House Republican Leader John A. Boehner said Democrats’ use of secret ballots to chose its leadership was ironic because the party wants to nix workers’ rights to a secret voting in deciding whether to unionize.

“The secret ballot election is a cornerstone of our American democracy,” Mr. Boehner, Ohio Republican, said Thursday. “If it is good enough for House Democrats to rely on during today’s high-stakes vote, shouldn’t it be good enough for millions of American workers across America who value their workplace privacy?”

He vowed Republicans would stand firmly against the Democrat’s “card-check” legislation - dubbed the Employee Free Choice Act or EFCA. It would allow organizers to unionize a workplace by gathering enough singed cards rather than the current process of employees deciding by secret ballots…

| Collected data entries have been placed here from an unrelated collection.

/-- R515, R524, R535, R541, R558, R584, R586, R598: the power enables step by step, a rail that fails, the clocks the Eft watches, and the
temperature sensors. A C3 occurrence of the lines is taken at once. The model's choices: the steps of a release and EV236 of a rail that does
not come up (log 82), the Eft's clock (log 79), the order in which occurrences are taken (log 75); a step whose conditions fail leaves the
state as it is (log 2). -/
def Obligations.RailsClocksAndTemperature : Prop :=
  ∀ (s : State),
    (s.fm.safe = false → (s.eft.phase = .raising ∨ s.eft.phase = .waking) →
      (s.eft.railIn = none → ∃ t, exec (.railEnableStep false) s = .next t ∧ t = { s with eft := t.eft } ∧ t.eft.pwrEn = s.eft.pwrEn ∧
        t.eft.railIn = some s.eftNs ∧ (s.eft.pwrEn % 8 = 1 → bit t.eft.monitored 0 = true) ∧
        (s.eft.pwrEn % 8 = 3 → bit t.eft.monitored 1 = true)) ∧
      (∀ x, s.eft.railIn = some x → s.eftElapsed x 1000000 = true →
        (s.eft.pwrEn % 8 = 1 → ∃ t, exec (.railEnableStep true) s = .next t ∧ t.eft.pwrEn = setFld s.eft.pwrEn 1 1 1 ∧ t.eft.railIn = none) ∧
        (s.eft.pwrEn % 8 = 3 → ∃ t, exec (.railEnableStep true) s = .next t ∧ t.eft.pwrEn = setFld s.eft.pwrEn 2 1 1 ∧ t.eft.railIn = none) ∧
        (s.eft.pwrEn % 8 = 7 → s.eft.phase = .waking → ∃ t, exec (.railEnableStep true) s = .next t ∧ t.eft.phase = .restart ∧
          t.eft.clocks = true ∧ t.time.f = 0 ∧ t.time.w = s.coarseUnits)) ∧
      (s.eft.railIn = none ∨ (∃ x, s.eft.railIn = some x ∧ s.eftElapsed x 1000000 = false) → exec (.railEnableStep true) s = .next s) ∧
      (s.eft.railIn ≠ none → exec (.railEnableStep false) s = .next s) ∧
      (s.eft.railIn = none → s.eftElapsed s.eft.railSince 15000000 = true → (∀ o ∈ s.fm.raised, s.evClass o.src < 3) →
        ∃ t, exec .railTimeout s = .next t ∧ t.fm.safe = true ∧ t.rd Objs.power_state = 5 ∧ t.eft.phase = .releasing ∧ t.eft.clocks = false ∧
          t.rd Objs.ev_count 236 = satAdd 64 (s.rd Objs.ev_count 236) 1 ∧
          t.eft.pwrEn = (if bit s.eft.pwrEn 2 then setFld s.eft.pwrEn 2 1 0 else if bit s.eft.pwrEn 1 then setFld s.eft.pwrEn 1 1 0
            else if bit s.eft.pwrEn 0 then setFld s.eft.pwrEn 0 1 0 else s.eft.pwrEn)) ∧
      (s.eft.railIn ≠ none ∨ s.eftElapsed s.eft.railSince 15000000 = false → exec .railTimeout s = .next s)) ∧
    (¬ (s.fm.safe = false ∧ (s.eft.phase = .raising ∨ s.eft.phase = .waking)) →
      (∀ held, exec (.railEnableStep held) s = .next s) ∧ exec .railTimeout s = .next s) ∧
    (s.railsFalling = true →
      (bit s.eft.pwrEn 1 = true → ∃ t, exec .railReleaseStep s = .next t ∧ t.eft.pwrEn = setFld s.eft.pwrEn 1 1 0) ∧
      (bit s.eft.pwrEn 1 = false → bit s.eft.pwrEn 0 = true →
        ∃ t, exec .railReleaseStep s = .next t ∧ t.eft.pwrEn = setFld s.eft.pwrEn 0 1 0)) ∧
    (s.railsFalling = false → exec .railReleaseStep s = .next s) ∧
    (s.fm.safe = false → (∀ o ∈ s.fm.raised, s.evClass o.src < 3) →
      let safe := fun (src : Nat) (t : State) => t.fm.safe = true ∧ t.rd Objs.power_state = 5 ∧ t.fm.croak = .pulse ∧
        t.fm.firstFaultPending = true ∧ t.rd Objs.ev_count src = satAdd 64 (s.rd Objs.ev_count src) 1 ∧ t.fm.raised = s.fm.raised
      (∀ r : Fin 2, bit s.eft.monitored r = true → ∃ t, exec (.coreRailFault r) s = .next t ∧ safe 236 t) ∧
      (s.eft.clocks = true → ∃ t, exec .rpllUnlock s = .next t ∧ safe 233 t) ∧
      ∃ t, exec .thermalTrip s = .next t ∧ safe 235 t) ∧
    (∀ r : Fin 2, (bit s.eft.monitored r = false → exec (.coreRailFault r) s = .next s)) ∧
    (s.eft.clocks = true →
      (∃ t, exec .refclkWindowCheck s = .next t ∧ (∃ e ∈ t.fm.raised, e.src = 232) ∧
        ∀ d : Fin 2, t.rd Objs.dom_state d = if s.rd Objs.dom_state d = 0 then 0 else 4) ∧
      ∀ (k : Fin 7) (x : BitVec 32),
        (bit s.eft.hot k = false → tjMax * 1000 < x.toInt →
          ∃ t, exec (.tjSample k x) s = .next t ∧ Raised 234 0 s t ∧ bit t.eft.hot k = true) ∧
        (x.toInt ≤ (tjMax - 5) * 1000 → ∃ t, exec (.tjSample k x) s = .next t ∧ t.fm = s.fm ∧ bit t.eft.hot k = false)) ∧
    (s.eft.clocks = false → exec .refclkWindowCheck s = .next s ∧ exec .rpllUnlock s = .next s ∧
      ∀ (k : Fin 7) (x : BitVec 32), exec (.tjSample k x) s = .next s) ∧
    (s.rd Objs.aon_source ≠ 1 → ∃ t, exec .aonclkFault s = .next t ∧ t.rd Objs.aon_source = 1 ∧
      (s.eft.clocks = true → Raised 240 0 s t)) ∧
    (s.rd Objs.aon_source = 1 → exec .aonclkFault s = .next s)

/-- R543, R545 to R551, R553, R555, R556: the watch ports' frames, the samplers, the rules, the watchdog and the first-fault record. The
model's choices: the tag of an HSR frame (PRESUMED, log 83), the moment at which a frame leaves its FIFO and the heartbeats (log 120), the
corners of samplers and rules (log 84), the slot of a first-fault record (log 85), the Eft's clock (log 79); an event whose conditions fail
leaves the state as it is (log 2). -/
def Obligations.EftWatches : Prop :=
  ∀ (s : State),
    (s.eft.carry = none → ∀ b f l, exec (.passFrame b f l) s = .next s) ∧
    (∀ (a b : Nat), s.eft.carry = some (a, b) →
      (∀ f x, s.eft.fifoA = [(f, x)] → s.eft.fifoB = [] → s.eftElapsed x 0 = true → (s.passOut false).eft.fifoA = [] ∧
        (s.passOut false).outbox = s.outbox ++ [.pass b f] ∧ (s.passOut false).rd Objs.pass_frames = satAdd 64 (s.rd Objs.pass_frames) 1) ∧
      (∀ (fromB : Bool) (f : List Byte),
        let u := s.passOut false
        let fifo := if fromB then u.eft.fifoB else u.eft.fifoA
        let seen := if fromB then u.eft.passB else u.eft.passA
        let good := 64 ≤ f.length ∧ f.length ≤ 1536 ∧ crc32 (f.take (f.length - 4)) = leNat (f.drop (f.length - 4))
        let twice := u.hsrRole a = true ∧ u.hsrRole b = true ∧ hsrMark f ≠ 0 ∧ hsrMark f ∈ seen
        (good → ¬ twice → fifoBytes fifo + f.length ≤ 16384 →
          ∃ t x, exec (.passFrame fromB f false) s = .next t ∧ t.outbox = u.outbox ∧ t.dict = u.dict ∧ t.fm = u.fm ∧
            (if fromB then t.eft.fifoB else t.eft.fifoA) = fifo ++ [(f, x)] ∧
            (if fromB then t.eft.fifoA else t.eft.fifoB) = (if fromB then u.eft.fifoA else u.eft.fifoB)) ∧
        (∀ lost, lost = true ∨ ¬ good ∨ twice ∨ 16384 < fifoBytes fifo + f.length →
          ∃ t, exec (.passFrame fromB f lost) s = .next t ∧ t.outbox = u.outbox ∧ t.eft.fifoA = u.eft.fifoA ∧ t.eft.fifoB = u.eft.fifoB ∧
            t.rd Objs.pass_drop = satAdd 64 (u.rd Objs.pass_drop) 1))) ∧
    (∀ (k : Fin 16) (x : BitVec 32),
      let cfg := s.rd Objs.sampler_cfg k
      let y := (sampleValue cfg x s).1
      let far := fld cfg 64 14 ≠ 0 ∧ ∃ p rest, (s.sampler k).window = p :: rest ∧ (fld cfg 64 14 : Int) < |y - p|
      let inRange := toSigned 32 (fld cfg 0 32) ≤ y ∧ y ≤ toSigned 32 (fld cfg 32 32)
      (fld cfg 124 4 = 1 ∨ fld cfg 124 4 = 2 → y = x.toInt) ∧ (fld cfg 124 4 = 5 ∨ fld cfg 124 4 = 6 → y = (x.toNat % 2 : Nat)) ∧
      (fld cfg 124 4 = 3 ∨ fld cfg 124 4 = 4 → (fld cfg 99 2 = 0 → y = (x.toNat % 65536 : Nat)) ∧
        (fld cfg 99 2 = 1 → y = toSigned 16 (x.toNat % 65536)) ∧ (fld cfg 99 2 = 3 → y = (x.toNat % 256 : Nat)) ∧
        (fld cfg 99 2 = 2 → x.toNat / 2048 % 32 = 0 → y = toSigned 11 (x.toNat % 2048) * 1000)) ∧
      (fld cfg 124 4 = 0 → exec (.samplerSample k x) s = .next s) ∧
      (fld cfg 124 4 ≠ 0 → ¬ inRange ∨ far →
        ∃ t, exec (.samplerSample k x) s = .next t ∧ (t.sampler k).window = (s.sampler k).window ∧
          bit (t.rd Objs.sampler_status k) 2 = true ∧
          t.rd Objs.sampler_rejects k = satAdd 32 (s.rd Objs.sampler_rejects k) 1) ∧
      (fld cfg 124 4 ≠ 0 → inRange → ¬ far →
        ∃ t, exec (.samplerSample k x) s = .next t ∧ (t.sampler k).window = (y :: (s.sampler k).window).take 129 ∧
          bit (t.rd Objs.sampler_status k) 0 = true ∧ bit (t.rd Objs.sampler_status k) 1 = false ∧
          (fld cfg 82 2 = 1 → fld cfg 78 3 = 0 → t.rd Objs.sampler_value k = ofSigned 32 y)) ∧
      (fld cfg 124 4 ≠ 0 → bit (s.rd Objs.sampler_status k) 1 = false →
        s.eftElapsed (s.sampler k).last (4 * fld cfg 84 8 * 1000000) = true →
        ∀ held, ∃ t, exec (.samplerTimeout k held) s = .next t ∧ bit (t.rd Objs.sampler_status k) 0 = false ∧
          bit (t.rd Objs.sampler_status k) 1 = true ∧
          t.outbox = s.outbox ++ (if held = true ∧ (fld cfg 124 4 = 3 ∨ fld cfg 124 4 = 4) then [.i2cClocks 9] else [])) ∧
      (fld cfg 124 4 = 0 ∨ bit (s.rd Objs.sampler_status k) 1 = true ∨
          s.eftElapsed (s.sampler k).last (4 * fld cfg 84 8 * 1000000) = false →
        exec (.samplerTimeout k false) s = .next s) ∧
      ∀ (c : Ctx) (v : List Byte), Accepted c Objs.sampler_cfg k v samplerCheck s →
        ∃ t, exec (.samplerCfgWrite c k v) s = .next t ∧ Answered c Objs.sampler_cfg k .ok t ∧ t.rd Objs.sampler_cfg k = leNat v ∧
          (t.sampler k).window = [] ∧ bit (t.rd Objs.sampler_status k) 0 = false) ∧
    (∀ r : Fin 64, (∀ j : Fin 64, j ≠ r → bit (s.rd Objs.eft_rule j) 127 = false) →
      let x := s.rd Objs.eft_rule r
      let y := s.ruleState r
      (bit x 127 = false → ∃ t, exec (.eftRuleEval .good) s = .next t ∧ t.outbox = s.outbox ∧ t.dict = s.dict) ∧
      (bit x 127 = true → fld x 93 4 = 3 → s.ruleWhen x = true → s.ruleHolds x = true → y.fired = false →
        s.eftElapsed (y.since.getD s.eftNs) (fld x 97 16 * 1000000) = true →
        ∃ t, exec (.eftRuleEval .good) s = .next t ∧ t.outbox = s.outbox ++ [.can (0x80 + s.nodeId) (emcyData s r x)] ∧
          t.rd Objs.eft_rule_fires r = satAdd 32 (s.rd Objs.eft_rule_fires r) 1) ∧
      ∃ t, exec (.eftRuleEval (.rule r)) s = .next t ∧ bit (t.rd Objs.eft_rule r) 127 = false ∧ t.outbox = s.outbox) ∧
    (∀ (last : BitVec 64) (straps : BitVec 3),
      (s.rd Objs.eft_wdog_enable ≠ 1 ∨ s.wdogGap last.toNat = false → exec (.wdogTimeout last straps) s = .next s) ∧
      (s.rd Objs.eft_wdog_enable = 1 → s.fm.safe = false → s.rd Objs.power_state = 0 → s.eftElapsed s.eft.active 10000000 = true →
        s.wdogGap last.toNat = true → s.eft.phase = .running → s.eft.kind = 0 →
        let n := (s.eft.wdog.filter (fun t => decide (s.eftNs < t + s.rd Objs.eft_wdog_window * 1000000000))).length + 1
        (s.rd Objs.eft_wdog_limit = 0 ∨ n < s.rd Objs.eft_wdog_limit →
          ∃ t, exec (.wdogTimeout last straps) s = .next t ∧ t.eft.phase = .restart ∧ t.eft.trigger = 6 ∧ t.eft.wdog.length = n ∧
            ∃ e ∈ t.fm.raised, e.src = 246) ∧
        (s.rd Objs.eft_wdog_limit ≠ 0 → s.rd Objs.eft_wdog_limit ≤ n → s.eft.pwrEn % 8 = 7 → s.eft.resetLow = false →
          (∃ p : Fin 128, s.pcRetired p = false) →
          ∃ t, exec (.wdogTimeout last straps) s = .next t ∧ t.eft.phase = .training ∧ t.eft.kind = 2 ∧ t.eft.trigger = 3 ∧
            t.rd Objs.boot_mode = straps.toNat ∧ ∃ e ∈ t.fm.raised, e.src = 246))) ∧
    (s.fm.firstFaultPending = true →
      (∃ t i w, exec (.firstFaultWritten true) s = .next t ∧ t.fm.firstFaultPending = false ∧ tfind t.eft.ff i = some w ∧
        ffValid w = true ∧ ffSeq w = ((ffNewest s.eft.ff).map (fun p => (ffSeq p.2 + 1) % 2 ^ 32)).getD 0) ∧
      ∃ t, exec (.firstFaultWritten false) s = .next t ∧ t.fm.firstFaultPending = false ∧ t.eft.ff = s.eft.ff) ∧
    (s.fm.firstFaultPending = false → ∀ ok, exec (.firstFaultWritten ok) s = .next s)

…Enacting the card-check law is a top priority for organized labor and the unions are confident it will be passed by the Democrat-led Congress and signed by President-elect Barack Obama, a top AFL-CIO lobbyist told The Washington Times this week.

“I have no doubt it will pass and will be singed,” AFL-CIO government-affairs director William Samuel said in an exclusive interview.

Mr. Obama and House Democratic leaders supported the bill during House and Senate votes last year.  Critics of the card check process say it leaves workers vulnerable to coercion and intimidation from either the management or the union organizers.

Mr. Boehner highlighted House Democrats’ use of a secret ballot Wednesday in deciding a bitter showdown between two Democratic titans - Rep. Henry A. Waxman of California and Rep. John D. Dingell of Michigan - over control of the Energy and Commerce Committee.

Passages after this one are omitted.